Group for Research in Decision Analysis

Decomposition Approaches for the Capacitated Lot Sizing Problem

Raf Jans Full Professor, Department of Logistics and Operations Management, HEC Montréal, Canada

We study two alternative Dantzig-Wolfe reformulations for the Capacitated Lot Sizing Problem with Set Up Times (CLST). In the textbook Dantzig-Wolfe decomposition for the CLST the capacity constraints are the complicating constraints and the problem is split up into single-item uncapacitated lot sizing problems. This reformulation has an important structural deficiency as imposing integrality constraints on the columns will not necessarily give the optimal IP solution. Only extreme point production plans which satisfy the Wagner-Whitin condition can be selected and it is well known that the optimal solution to a capacitated lot sizing problem will usually not have the Wagner-Whitin property. We propose the correct Dantzig-Wolfe decomposition reformulation separating the set up and production decisions. Column generation is speeded up by a combination of simplex and subgradient optimization for finding the dual prices.

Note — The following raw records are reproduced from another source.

-- ==== Sys2Proof/Machine/Operands.lean ====
section
/-! DEFINITION. Every operand form: affine loop descriptors (R205 to R208), element access in every packing (R63 to
R68), block scales and their arrays (R69 to R81). -/

namespace Sys2Proof.Machine

/-- An affine loop descriptor (R205). -/
structure Desc where
  addr : Nat
  rem : Bool
  node : Nat
  fmt : Nat
  nlev : Nat
  cnt : List Nat
  str : List Int
  rsv : Bool
deriving DecidableEq, Repr

/-- Read a descriptor from its 64 bytes. `rsv` says that a reserved bit is set or that a node is named without rem. -/
def parseDesc (l : List Byte) (off : Nat) : Desc :=
  let w0 := wordAt l off
  let rem := bit w0 44
  let h := leNat (slice l (off + 8) 2)
  { addr := bits w0 0 44, rem := rem, node := bits w0 48 16, fmt := bits h 0 8, nlev := bits h 8 3,
    cnt := (List.range 6).map fun j => leNat (slice l (off + 0xA + 9 * j) 4),
    str := (List.range 6).map fun j => sgn 40 (leNat (slice l (off + 0xA + 9 * j + 4) 5)),
    rsv := bits w0 45 3 ≠ 0 || bits h 11 5 ≠ 0 || (!rem && bits w0 48 16 ≠ 0) }

/-- The count of level j; a level at or above nlev counts as 1 (R196). -/
def Desc.count (d : Desc) (j : Nat) : Nat := if j < d.nlev then d.cnt.getD j 1 else 1

/-- The stride of level j. -/
def Desc.stride (d : Desc) (j : Nat) : Int := if j < d.nlev then d.str.getD j 0 else 0

/-- The element width in bits. -/
def Desc.width (d : Desc) : Nat := fmtBits d.fmt

/-- The counts of the six levels. -/
def Desc.counts (d : Desc) : List Nat := (List.range 6).map d.count

/-- The number of elements. -/
def Desc.total (d : Desc) : Nat := d.counts.foldl (· * ·) 1

/-- A product of the counts of some levels. -/
def Desc.prod (d : Desc) (ls : List Nat) : Nat := ls.foldl (fun a j => a * d.count j) 1

/-- The element offset of an index tuple (R206). -/
def Desc.offset (d : Desc) (ix : List Nat) : Int :=
  (List.range 6).foldl (fun (a : Int) j => a + (ix.getD j 0 : Int) * d.stride j) 0

/-- The bit address of the element at an index tuple (R206). -/
def Desc.bitAddr (d : Desc) (ix : List Nat) : Nat := (8 * (d.addr : Int) + d.width * d.offset ix).toNat

/-- The index tuple of a linear index, level 0 varying fastest. -/
def tupleOf (counts : List Nat) (i : Nat) : List Nat :=
  match counts with
  | [] => []
  | c :: r => (if c = 0 then 0 else i % c) :: tupleOf r (if c = 0 then 0 else i / c)

/-- The linear index of a tuple. -/
def linearOf : List Nat → List Nat → Nat
  | c :: cs, i :: is => i + c * linearOf cs is
  | _, _ => 0

/-- The lowest and one past the highest bit that the index space reaches (R207); none where it names no element. -/
def Desc.span (d : Desc) : Option (Nat × Nat) :=
  if d.total = 0 then none
  else
    let f (up : Bool) : Int := (List.range 6).foldl (fun (a : Int) j =>
      let x := ((d.count j : Int) - 1) * d.stride j
      if up then a + max x 0 else a + min x 0) 0
    some ((8 * (d.addr : Int) + d.width * f false).toNat, (8 * (d.addr : Int) + d.width * (f true + 1)).toNat)

/-- The byte range of a descriptor's span. -/
def Desc.bytes (d : Desc) : Option (Nat × Nat) := d.span.map fun s => (s.1 / 8, cdiv s.2 8 - s.1 / 8)

/-- The span does not reach below address 0. -/
def Desc.nonneg (d : Desc) : Bool :=
  d.total = 0 || decide (0 ≤ 8 * (d.addr : Int) + d.width *
    (List.range 6).foldl (fun (a : Int) j => a + min (((d.count j : Int) - 1) * d.stride j) 0) 0)

/-- The packing unit's element count (R65). -/
def packUnit (fmt : Nat) : Nat := if fmt = 1 || fmt = 0x10 then 2 else if fmt = 2 || fmt = 3 then 4 else 1

/-- The stride rule of packed formats (R65). -/
def Desc.packed (d : Desc) : Bool :=
  let u := packUnit d.fmt
  let ls := (List.range 6).filter fun j => 1 < d.count j
  let inner := ls.find? fun j => d.stride j = 1
  u = 1 || ls.all fun j => some j = inner || d.stride j % (u : Int) = 0

/-- The descriptor is valid in itself (R65, R68, R206, R207): level count, unused levels zero, packing, alignment. -/
def Desc.valid (d : Desc) (remOk : Bool) : Bool :=
  1 ≤ d.nlev && d.nlev ≤ 6 && (remOk || !d.rem)
    && (List.range 6).all (fun j => j < d.nlev || (d.cnt.getD j 0 = 0 && d.str.getD j 0 = 0))
    && d.packed && (d.fmt ≠ 0x20 || d.addr % 32 = 0)

/-- The whole span lies in one region (R207). -/
def Desc.inRegion (c : Conf) (d : Desc) : Bool :=
  d.rem || match d.bytes with
    | none => true
    | some (a, n) => d.nonneg && oneRegion c a n

/-- An output descriptor names no element twice (R197). -/
def Desc.unique (d : Desc) : Bool :=
  let ls := ((List.range 6).filter fun j => 1 < d.count j).map fun j => ((d.stride j).natAbs, d.count j)
  let ls := ls.mergeSort fun a b => a.1 ≤ b.1
  (ls.foldl (fun (acc : Nat × Bool) x => (acc.1 + (x.2 - 1) * x.1, acc.2 && acc.1 < x.1)) (0, true)).2

/-- The bytes that a descriptor's elements occupy. -/
def Desc.byteList (d : Desc) : List Nat :=
  (List.range d.total).flatMap fun i =>
    let b := d.bitAddr (tupleOf d.counts i)
    (List.range ((b + d.width - 1) / 8 - b / 8 + 1)).map (b / 8 + ·)

/-- Two byte ranges meet. -/
def rangesMeet (a n b m : Nat) : Bool := n ≠ 0 && m ≠ 0 && a < b + m && b < a + n

/-- Two local descriptors share a byte (R208). -/
def Desc.overlaps (d e : Desc) : Bool :=
  !d.rem && !e.rem && match d.bytes, e.bytes with
    | some (a, n), some (b, m) => rangesMeet a n b m && (let l := e.byteList; d.byteList.any l.contains)
    | _, _ => false

/-- A local descriptor shares a byte with a range. -/
def Desc.meets (d : Desc) (a n : Nat) : Bool :=
  !d.rem && match d.bytes with
    | some (b, m) => rangesMeet a n b m && d.byteList.any fun x => a ≤ x && x < a + n
    | none => false

/-- Whether a local descriptor's elements at some tuples share a byte with a range. -/
def Desc.meetsAt (d : Desc) (f : List Nat → Bool) (a n : Nat) : Bool :=
  !d.rem && match d.bytes with
    | some (b, m) => rangesMeet a n b m && (List.range d.total).any fun i =>
        let t := tupleOf d.counts i
        let x := d.bitAddr t
        f t && rangesMeet a n (x / 8) ((x + d.width - 1) / 8 - x / 8 + 1)
    | none => false

/-- The encoding of the element at an index tuple. -/
def readEl (m : Mem) (d : Desc) (ix : List Nat) : Nat := readBits m (d.bitAddr ix) d.width

/-- The exact value of an element (R55, R59, R103). -/
def elVal (fmt x : Nat) : Val :=
  if fmt = 0x20 then (LWord.ofBits x).value else match fmtOf fmt with | some f => decodeVal f x | none => .nan

/-! ### Block scales -/

/-- A block-scale descriptor with its scale array (R76, R78, R195). -/
structure Bsd where
  blk : Nat := 0
  dir : Nat := 0
  sfmt : Nat := 0
  l2 : Bool := false
  tscale : Nat := 0
  rsv : Bool := false
  base : Nat := 0
  rstr : Nat := 0
  bstr : Nat := 0
  rsv2 : Bool := false
deriving DecidableEq, Repr

/-- Read a block-scale descriptor, scale base and strides laid out as in the extension of R195. -/
def parseBsd (l : List Byte) (off : Nat) : Bsd :=
  let w := wordAt l off
  { blk := bits w 0 3, dir := bits w 3 2, sfmt := bits w 5 2, l2 := bit w 7, tscale := bits w 32 32, rsv := bits w 8 24 ≠ 0,
    base := wordAt l (off + 8), rstr := bits (wordAt l (off + 16)) 0 32, bstr := wordAt l (off + 24),
    rsv2 := bits (wordAt l (off + 16)) 32 32 ≠ 0 }

/-- The descriptor is enabled (R75). -/
def Bsd.on (b : Bsd) : Bool := b.blk ≠ 0 || b.l2

/-- The field faults of R77. -/
def Bsd.fieldOk (b : Bsd) : Bool :=
  !b.rsv && b.sfmt < 2 && b.dir < 3 && (b.blk ≠ 0 || (b.dir = 0 && b.sfmt = 0)) && (b.l2 || b.tscale = 0)

/-- The block size along a dimension of the given extent (R76). -/
def Bsd.size (b : Bsd) (extent : Nat) : Nat := if b.blk = 7 then max extent 1 else 4 * 2 ^ b.blk

/-- Whether the block runs along the columns (true) or the rows, by operand: 0 A, 1 B, 2 output, EWISE or COPY
operand. None where dir names a dimension that the operand lacks (R73, R77). -/
def Bsd.along (b : Bsd) (role : Nat) : Option Bool :=
  match role, b.dir with
  | 0, 0 => some true | 0, 1 => some false | 1, 0 => some false | 1, 2 => some true
  | 2, 2 => some true | 3, 2 => some true | 3, 1 => some false | _, _ => none

/-- The descriptor faults of R77. -/
def Bsd.descOk (b : Bsd) (role : Nat) : Bool :=
  (b.blk ≠ 7 || role = 2)
    && (b.blk = 0 || (b.along role).isSome)
    && (b.sfmt ≠ 1 || b.l2)
    && (!b.l2 || (b.tscale < 0x7F800000 && b.tscale ≠ 0))
    && !(b.l2 && b.blk = 0 && role = 2)

/-- Entries per row and rows of the scale array of an operand with the given rows and columns (R78). -/
def Bsd.shape (b : Bsd) (role rows cols : Nat) : Nat × Nat :=
  if b.blk = 0 then (0, 0)
  else if (b.along role).getD true then (cdiv cols (b.size cols), rows) else (cols, cdiv rows (b.size rows))

/-- The bytes that the scale arrays of `bc` batches reach (R78, R253). -/
def Bsd.extent (b : Bsd) (role rows cols bc : Nat) : Nat :=
  let (e, r) := b.shape role rows cols
  if e = 0 ∨ r = 0 ∨ bc = 0 then 0 else (bc - 1) * b.bstr + (r - 1) * b.rstr + e

/-- The rows of the scale arrays of `bc` batches (R78): the address and the bytes of each. -/
def Bsd.strips (b : Bsd) (role rows cols bc : Nat) : List (Nat × Nat) :=
  let (e, r) := b.shape role rows cols
  if e = 0 then [] else (List.range bc).flatMap fun i => (List.range r).map fun j => (b.base + i * b.bstr + j * b.rstr, e)

/-- The address of the scale of the element at (row, column) of batch b (R78). -/
def Bsd.addrOf (b : Bsd) (role rows cols bi r c : Nat) : Nat :=
  let (er, ec) := if (b.along role).getD true then (r, c / b.size cols) else (r / b.size rows, c)
  b.base + bi * b.bstr + er * b.rstr + ec

/-- The scale byte of an element, none where the operand carries no block scales. -/
def Bsd.byte (m : Mem) (b : Bsd) (role rows cols bi r c : Nat) : Option Nat :=
  if b.blk = 0 then none else some (rdB m (b.addrOf role rows cols bi r c)).toNat

/-- An element's value under its block scale (R71, R72). The zero of a negative element under the zero scale is -0: R72 names no sign (log entry
120). -/
def scaled (v : Val) (sfmt : Nat) (sb : Option Nat) : Val :=
  match sb with | none => v | some b => Val.mul v (scaleVal sfmt b)

/-- The second-level scale as an exact value (R80, R81). -/
def Bsd.second (b : Bsd) : Val := if b.l2 then decodeVal fp32 b.tscale else .fin false 1 1 0

end Sys2Proof.Machine
end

The implementation of a Branch-and-Price algorithm is discussed. Subsequently, we improve the lower bound obtained by the previous decomposition. In this new approach, Dantzig-Wolfe decomposition is applied to the network reformulation of the lot sizing problem. The demand constraints are now the linking constraints and the problem decomposes into subproblems per period which contain the capacity and set up constraints. A comparison is made with other lower bounds from the literature.